Why are you asking? Could you share with me your configuration? Argo has 3 components so saying Argo activated isn’t enough, I need to know which component is activated on your domain:

  • Smart Routing
  • Tiered Caching
  • Tunnel

I hope it makes sense,

I just have traffic -> argo turned on, where do I enabled Tiered Caching?(I am on pro plan)

I am asking because my urls ttl are short(1 minute) and I really try to lower my miss rate, because my site requests are evenly divided in 5-6 locations I am seeing a lot of misses, I am working right now on some worker to help me with that, but what you described could help me

I’ve your solution here :slight_smile:

You could leverage the stale-while-revalidate origin cache-control directive (https://developer.mozilla.org/en-US/docs/Web/HTTP/Headers/Cache-Control) and activating origin cache control on Cloudflare. As a result, we would serve stale the Asset (HIT) while we revalidate to your Origin, isn’t it the dream scenario?

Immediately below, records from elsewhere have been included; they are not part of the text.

-- ==== Sys2Proof/Laws/KeepsCommand.lean ====
section
/-!
SUPPORT. What every operation of commands, their ends, recovery and the host link keeps (Keeps, Laws/Next.lean):
one law per operation.
-/
namespace Sys2Proof.Machine
set_option Elab.async false

theorem startCmd_keeps {tch : List Field} {s0 : State} (c : Cmd) (s : State) (hs : Keeps tch s0 s)
    (hw : Within [.link, .hub, .sync, .disp] tch := by exact Within.of (by assumption) rfl) :
    Keeps tch s0 (startCmd c s) := by
  unfold startCmd
  try dsimp only
  repeat' (first
    | (with_reducible assumption) | exact hw.of rfl | (with_reducible apply promoteRing_keeps)
    | (with_reducible apply State.updCmd_keeps) | (with_reducible apply withDisp_keeps) | split)

theorem workDone_keeps {tch : List Field} {s0 : State} (ring : Nat) (seq : Nat) (s : State)
    (hs : Keeps tch s0 s)
    (hw : Within [.disp] tch := by exact Within.of (by assumption) rfl) :
    Keeps tch s0 (workDone ring seq s) := by
  unfold workDone
  try dsimp only
  repeat' (first
    | (with_reducible assumption) | exact hw.of rfl | (with_reducible apply State.updCmd_keeps) | split)

theorem refuseHead_keeps {tch : List Field} {s0 : State} (c : Cmd) (reason : Nat) (s : State)
    (hs : Keeps tch s0 s)
    (hw : Within [.link, .hub, .sync, .xlt, .disp, .tile] tch := by exact Within.of (by assumption) rfl) :
    Keeps tch s0 (refuseHead c reason s) := by
  unfold refuseHead
  try dsimp only
  repeat' (first
    | (with_reducible assumption) | exact hw.of rfl | (with_reducible apply promoteRing_keeps)
    | (with_reducible apply State.updCmd_keeps) | (with_reducible apply endWith_keeps) | split)

theorem placePart_keeps {tch : List Field} {s0 : State} (c : Cmd) (code : Nat) (part : Nat) (s : State)
    (hs : Keeps tch s0 s)
    (hw : Within [.tile] tch := by exact Within.of (by assumption) rfl) :
    ∀ t, placePart c code part s = some t → Keeps tch s0 t.2 := by
  unfold placePart
  intro t ht
  dsimp only at ht
  (repeat' split at ht) <;> cases ht
  exact State.updTile_keeps _ _ _ hs

theorem placeParts_keeps {tch : List Field} {s0 : State} (c : Cmd) (code : Nat) (z1 : Nat) (z2 : Nat)
    (z3 : State) (hs : Keeps tch s0 z3)
    (hw : Within [.tile] tch := by exact Within.of (by assumption) rfl) :
    ∀ t, placeParts c code z1 z2 z3 = some t → Keeps tch s0 t.2 := by
  induction z1 generalizing z2 z3 with
  | zero => intro t ht; cases ht; exact hs
  | succ n ih =>
    intro t ht
    simp only [placeParts] at ht
    split at ht
    · cases ht
    · rename_i p s1 hp
      obtain ⟨r, hr, rfl⟩ := Option.map_eq_some_iff.mp ht
      exact ih _ s1 (placePart_keeps _ _ _ _ hs (hw.of rfl) _ hp) r hr

theorem placeCmd_keeps {tch : List Field} {s0 : State} (c : Cmd) (count : Nat) (s : State)
    (hs : Keeps tch s0 s)
    (hw : Within [.link, .hub, .disp, .tile] tch := by exact Within.of (by assumption) rfl) :
    ∀ t, placeCmd c count s = some t → Keeps tch s0 t := by
  unfold placeCmd
  intro t ht
  obtain ⟨r, hr, rfl⟩ := Option.map_eq_some_iff.mp ht
  have h := placeParts_keeps _ _ _ _ _ hs (hw.of rfl) _ hr
  exact foldl_keeps _ (fun s a k => send_keeps _ _ k (hw.of rfl)) _ _ (State.updCmd_keeps _ _ _ _ h (hw.of rfl))

theorem runHeader_keeps {tch : List Field} {s0 : State} (c : Cmd) (s : State) (hs : Keeps tch s0 s)
    (hw : Within [.link, .hub, .hfifo, .msix, .sync, .mem, .stack, .pool, .tier, .xlt, .cdie, .hif, .disp, .rna,
    .tile] tch := by exact Within.of (by assumption) rfl) :
    Keeps tch s0 (runHeader c s).2 := by
  unfold runHeader
  try dsimp only
  repeat' (first
    | (with_reducible assumption) | exact hw.of rfl | (with_reducible apply hostCut_keeps)
    | (with_reducible apply hostRead_keeps) | (with_reducible apply requestAt_keeps)
    | (with_reducible apply xltAccess_keeps) | (with_reducible apply fetchPage_keeps)
    | (with_reducible refine Keeps.of_snd (by assumption) ?_) | split | dsimp only)

theorem takeCkpt_keeps {tch : List Field} {s0 : State} (c : Cmd) (s : State) (hs : Keeps tch s0 s)
    (hw : Within [.disp] tch := by exact Within.of (by assumption) rfl) :
    Keeps tch s0 (takeCkpt c s) := by
  unfold takeCkpt
  try dsimp only
  repeat' (first
    | (with_reducible assumption) | exact hw.of rfl | (with_reducible apply State.updCmd_keeps) | split)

For Argo, having tunnel isn’t enough, you need to have Tiered Caching enabled too, Traffic tab:

1 Like

Thanks a lot for your help,

about stale-while-revalidate that’s really dream come true :slight_smile: but its the first thing I tried and its doesnt work as I thought so, there is a long topic about it that got closed Does stale-while-revalidate work?

the worker I am working on to make the stale-while-revalidate work like dfabulich said or how fastly is doing it

about argo I guess your are on enterprise plan? mine look like:

Hum, I’m not expert of the self-serve plan, if you give me your zone name I could for you whether or not Tiered Caching is included in your Argo Tunnel subscription.

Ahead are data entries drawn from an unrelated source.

theorem relayAnswer_keeps {tch : List Field} {s0 : State} (src : Nat) (tid : Nat) (die : Nat) (p : Pkt)
    (s : State) (hs : Keeps tch s0 s)
    (hw : Within [.link, .hub, .hfifo, .msix, .mem, .stack, .pool, .tier, .cdie, .hif,
    .disp] tch := by exact Within.of (by assumption) rfl) :
    Keeps tch s0 (relayAnswer src tid die p s) := by
  unfold relayAnswer
  try dsimp only
  repeat' (first
    | (with_reducible assumption) | exact hw.of rfl | (with_reducible apply poolRetry_keeps)
    | (with_reducible apply poolBack_keeps) | (with_reducible apply sendWith_keeps) | split)

theorem snoopLost_keeps {tch : List Field} {s0 : State} (home : Nat) (addr : Nat) (die : Nat) (s : State)
    (hs : Keeps tch s0 s)
    (hw : Within [.link, .hub, .hfifo, .msix, .mem, .stack, .pool, .tier, .cdie, .hif,
    .disp] tch := by exact Within.of (by assumption) rfl) :
    Keeps tch s0 (snoopLost home addr die s) := by
  unfold snoopLost
  try dsimp only
  repeat' (first
    | (with_reducible assumption) | exact hw.of rfl | (with_reducible apply post_keeps)
    | (with_reducible apply storeSector_keeps) | (with_reducible apply snoopAnswered_keeps) | split)

theorem dataFor_keeps {tch : List Field} {s0 : State} (o : Outst) (p : Pkt) (s : State) (hs : Keeps tch s0 s)
    (hw : Within [.link, .hub, .hfifo, .msix, .sync, .mem, .stack, .pool, .tier, .xlt, .core, .cdie, .hif, .disp,
    .rna, .tile, .replies] tch := by exact Within.of (by assumption) rfl) :
    Keeps tch s0 (dataFor o p s) := by
  unfold dataFor
  try dsimp only
  repeat' (first
    | (with_reducible assumption) | exact hw.of rfl | (with_reducible apply moveErr_keeps)
    | (with_reducible apply moveData_keeps) | (with_reducible apply syncInstrAnswered_keeps)
    | (with_reducible apply grantArrive_keeps) | (with_reducible apply evictDone_keeps)
    | (with_reducible apply relayAnswer_keeps) | (with_reducible apply snoopAnswered_keeps)
    | (with_reducible apply getAnswer_keeps) | (with_reducible apply State.updCmd_keeps)
    | (with_reducible apply copyErr_keeps) | (with_reducible apply taintCmd_keeps)
    | (with_reducible apply reply_keeps) | split)

theorem ackFor_keeps {tch : List Field} {s0 : State} (o : Outst) (p : Pkt) (s : State) (hs : Keeps tch s0 s)
    (hw : Within [.link, .hub, .hfifo, .msix, .counted, .mem, .stack, .pool, .tier, .xlt, .core, .cdie, .hif, .disp,
    .rna, .tile] tch := by exact Within.of (by assumption) rfl) :
    Keeps tch s0 (ackFor o p s) := by
  unfold ackFor
  try dsimp only
  repeat' (first
    | (with_reducible assumption) | exact hw.of rfl | (with_reducible apply moveAck_keeps)
    | (with_reducible apply syncInstrAnswered_keeps) | (with_reducible apply answerDeferred_keeps)
    | (with_reducible apply evictDone_keeps) | (with_reducible apply relayAnswer_keeps)
    | (with_reducible apply snoopAnswered_keeps) | (with_reducible apply countedAck_keeps) | split)

theorem errFor_keeps {tch : List Field} {s0 : State} (o : Outst) (p : Pkt) (s : State) (hs : Keeps tch s0 s)
    (hw : Within [.link, .hub, .hfifo, .msix, .sync, .counted, .mem, .stack, .pool, .tier, .xlt, .core, .cdie, .hif,
    .disp, .rna, .tile] tch := by exact Within.of (by assumption) rfl) :
    Keeps tch s0 (errFor o p s) := by
  unfold errFor
  try dsimp only
  repeat' (first
    | (with_reducible assumption) | exact hw.of rfl | (with_reducible apply moveErr_keeps)
    | (with_reducible apply accessFailed_keeps) | (with_reducible apply answerDeferred_keeps)
    | (with_reducible apply evictDone_keeps) | (with_reducible apply relayAnswer_keeps)
    | (with_reducible apply snoopLost_keeps) | (with_reducible apply countedErr_keeps)
    | (with_reducible apply getAnswer_keeps) | (with_reducible apply copyErr_keeps)
    | (with_reducible apply updWindow_keeps) | split)

theorem retryFor_keeps {tch : List Field} {s0 : State} (o : Outst) (p : Pkt) (s : State) (hs : Keeps tch s0 s)
    (hw : Within [.link, .hub, .hfifo, .msix, .mem, .stack, .pool, .tier, .core, .cdie, .hif,
    .disp] tch := by exact Within.of (by assumption) rfl) :
    Keeps tch s0 (retryFor o p s) := by
  unfold retryFor
  try dsimp only
  repeat' (first
    | (with_reducible assumption) | exact hw.of rfl | (with_reducible apply retryArrive_keeps)
    | (with_reducible apply relayAnswer_keeps) | split)

theorem respTake_keeps {tch : List Field} {s0 : State} (p : Pkt) (err : Bool) (k : Outst → State → State)
    (s : State) (hs : Keeps tch s0 s) (hk : ∀ b0 u, Keeps tch s0 u → Keeps tch s0 (k b0 u))
    (hw : Within [.link, .hub] tch := by exact Within.of (by assumption) rfl) :
    Keeps tch s0 (respTake p err k s) := by
  unfold respTake
  try dsimp only
  repeat' (first
    | (with_reducible assumption) | exact hw.of rfl | (with_reducible apply reach_keeps)
    | (with_reducible apply boundGo_keeps) | (with_reducible apply State.dropOutst_keeps)
    | (with_reducible apply withHub_keeps) | (with_reducible apply hk) | split | (intro _; intros; try dsimp only))

theorem execRespData_keeps {tch : List Field} {s0 : State} (p : Pkt) (s : State) (hs : Keeps tch s0 s)
    (hw : Within [.link, .hub, .hfifo, .msix, .sync, .mem, .stack, .pool, .tier, .xlt, .core, .cdie, .hif, .disp,
    .rna, .tile, .replies] tch := by exact Within.of (by assumption) rfl) :
    OnNext (Keeps tch s0) (execRespData p s) := by
  unfold execRespData
  try dsimp only
  repeat' (first
    | (with_reducible assumption) | exact hw.of rfl | (with_reducible apply respTake_keeps)
    | (with_reducible apply dataFor_keeps) | (with_reducible apply OnNext.next) | (with_reducible apply OnNext.fault)
    | split | (intro _; intros; try dsimp only))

For the serve-while-revalidate, indeed our implementation of this is limited:

Cache an asset and serve the asset while it is being revalidated
Cache-Control: max-age=600, stale-while-revalidate=30

Indicates that it is fresh for 600 seconds, and it may continue to be served stale for up to an additional 30 seconds to parallel requests for the same resource while the initial synchronous revalidation is attempted.

The may means that during the revalidation (after the TTL) if 2 requests goes to us at the same time, the first one will be used to refresh the cache and the second will get a direct answer from STALE, so this doesn’t help in your case, I was mistaken… :frowning:

The cache Team is still working on the full implementation of the well used cache-control directives, bear with us!